# Work order:
Among these entries, how many lines contain "that"? Say the number and nothing else.

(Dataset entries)
theorem selectCopy_copiesKept (s : State) (p : Nat) (only : Copy → Bool) : CopiesKept s (selectCopy s p only).2 := by
  unfold selectCopy
  extract_lets heads strict
  split
  · exact .refl s
  · next ks quantum rounds x u pos _ _ =>
    have added : CopiesKept s u := by
      unfold u
      split
      · exact .refl s
      · exact ⟨rfl, rfl⟩
    split <;> exact added

theorem recordResidence_copiesKept (s : State) (r : Residence) : CopiesKept s (recordResidence s r) := by
  rw [recordResidence]
  split <;> exact ⟨rfl, rfl⟩

theorem takeResidence_copiesKept (s : State) (port : Nat) (identity : List Byte) (domain seqId : Nat) :
    CopiesKept s (takeResidence s port identity domain seqId).2 := by
  rw [takeResidence]
  split <;> exact ⟨rfl, rfl⟩

theorem recordStamp_copiesKept (s : State) (port cookie stamp : Nat) : CopiesKept s (recordStamp s port cookie stamp) := by
  rw [recordStamp]
  split <;> exact ⟨rfl, rfl⟩

theorem ptpPlan_copiesKept (s : State) (fr : Frame) (p stamp : Nat) : CopiesKept s (ptpPlan s fr p stamp).2 := by
  unfold ptpPlan
  split
  · exact .refl s
  · extract_lets b kind twoFlag domain ident seqId p2p two r l down up add skip record use
    have added (v : Int) : CopiesKept s (add v s).2 := ⟨rfl, rfl⟩
    have skipped : CopiesKept s skip.2 := ⟨rfl, rfl⟩
    have recorded (port : Nat) (v : Int) : CopiesKept s (record port v).2 := recordResidence_copiesKept ..
    clear_value kind
    have used (id : List Byte) : CopiesKept s (use id).2 := by
      have taken := takeResidence_copiesKept s p id domain seqId
      unfold use
      split
      · next found => rwa [found] at taken
      · next missed =>
        rw [missed] at taken
        exact taken.trans ⟨rfl, rfl⟩
    split
    · split
      · exact added _
      · exact recorded _ _
    · split
      · exact recorded _ _
      · exact added _
    · split
      · exact skipped
      · exact added _
    · split
      · exact skipped
      · exact added _
    · split
      · exact used _
      · exact .refl s
    · split
      · exact used _
      · exact .refl s
    · exact skipped

theorem pnChanged_copiesKept (s : State) (sa old : Nat) : CopiesKept s (pnChanged s sa old) := by
  unfold pnChanged
  extract_lets pn twin u
  have mirrored : CopiesKept s u := by
    unfold u
    split <;> exact ⟨rfl, rfl⟩
  split
  · exact mirrored
  · next left auth v _ =>
    have warned : CopiesKept s v := by
      unfold v
      split
      · exact mirrored.trans ⟨rfl, rfl⟩
      · split
        · exact mirrored
        · exact mirrored.trans ⟨rfl, rfl⟩
    split
    · exact warned.trans ⟨rfl, rfl⟩
    · exact warned

theorem setPn_copiesKept (s : State) (sa pn : Nat) : CopiesKept s (setPn s sa pn) :=
  CopiesKept.trans (s := wrn s (Reg.AUTH_SAs_NEXT_PN sa) pn) ⟨rfl, rfl⟩ (pnChanged_copiesKept ..)

theorem shaperTake_copiesKept (s : State) (p k wire : Nat) : CopiesKept s (shaperTake s p k wire) := by
  unfold shaperTake
  split <;> exact ⟨rfl, rfl⟩

/-! ### A copy starts (R329, R330, R367, R393) -/

/-- The copy n takes port p once its stamp, its one-step term and its PN are fixed. -/
def copyStarted (s : State) (p n : Nat) (c : Copy) (stamp : Nat) (corr : Int) (pn : Option (Nat × Nat)) : State :=
  let wire := copyWire s c
  let s := shaperTake (shaperTake s p c.queue wire) p 8 wire
  let s := copyMod s n (fun c => { c with st := 3, stamp := stamp, correction := corr, pn := pn })
  eportPut s p { eport s p with cur := some n, since := nowNs s }

/-- The one-step term of a frame that carries PTP_ONESTEP, or its drop (R394, R395). -/
def ptpTaken (s : State) (fr : Frame) (p stamp : Nat) : (Bool × Int) × State :=
  if oneStep fr then ptpPlan s fr p stamp else ((false, 0), s)

/-- The SA and PN of a frame that is to be protected (R367). -/
def pnTaken (s : State) (fr : Frame) (sa : Nat) : Option (Nat × Nat) × State :=
  if protects s fr then (some (sa, rdn s (Reg.AUTH_SAs_NEXT_PN sa)), setPn s sa (rdn s (Reg.AUTH_SAs_NEXT_PN sa) + 1))
  else (none, s)

/-- What an injected frame asks for: its stamp recorded, and the correction of its mode (R397, R398). -/
def stampTaken (s : State) (fr : Frame) (p : Nat) (ref corr : Int) : Int × State :=
  match fr.inject with
  | some i =>
    (if i.mode = 2 then ((ref.toNat % 2 ^ 16 : Nat) : Int) else if i.mode = 3 then ref - i.stamp else corr,
      if i.mode = 1 ∨ i.record then recordStamp s p i.cookie ref.toNat else s)
  | none => (corr, s)

theorem startCopy_eq (s : State) (p n : Nat) (c : Copy) (fr : Frame) (stamp : Nat) :
    startCopy s p n c fr stamp =
      let plan := ptpTaken s fr p stamp
      let pn := pnTaken plan.2 fr (rf s (Reg.AUTH_PORTp_TX p) 11 1)
      let ref := egressRef pn.2 p stamp
      let asked := stampTaken pn.2 fr p ref plan.1.2
      if plan.1.1 then none else some (copyStarted asked.2 p n c ref.toNat asked.1 pn.1) := rfl

theorem ptpTaken_copiesKept (s : State) (fr : Frame) (p stamp : Nat) : CopiesKept s (ptpTaken s fr p stamp).2 := by
  unfold ptpTaken
  split
  · exact ptpPlan_copiesKept s fr p stamp
  · exact .refl s

theorem pnTaken_copiesKept (s : State) (fr : Frame) (sa : Nat) : CopiesKept s (pnTaken s fr sa).2 := by
  unfold pnTaken
  split
  · exact setPn_copiesKept ..
  · exact .refl s

theorem stampTaken_copiesKept (s : State) (fr : Frame) (p : Nat) (ref corr : Int) :
    CopiesKept s (stampTaken s fr p ref corr).2 := by
  unfold stampTaken
  split
  · dsimp only
    split
    · exact recordStamp_copiesKept ..
    · exact .refl s
  · exact .refl s

theorem startCopy_some {s v : State} {p n : Nat} {c : Copy} {fr : Frame} {stamp : Nat}
    (starts : startCopy s p n c fr stamp = some v) :
    ∃ u ref corr pn, CopiesKept s u ∧ v = copyStarted u p n c ref corr pn := by
  rw [startCopy_eq] at starts
  extract_lets plan pn ref asked at starts
  split at starts
  · contradiction
  · have kept : CopiesKept s asked.2 :=
      ((ptpTaken_copiesKept ..).trans (pnTaken_copiesKept ..)).trans (stampTaken_copiesKept ..)
    exact ⟨_, _, _, _, kept, (Option.some.inj starts).symm⟩

theorem copyOf_eportPut (s : State) (p n : Nat) (x : EgressPort) : copyOf (eportPut s p x) n = copyOf s n := rfl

# Solution for this exercise:
2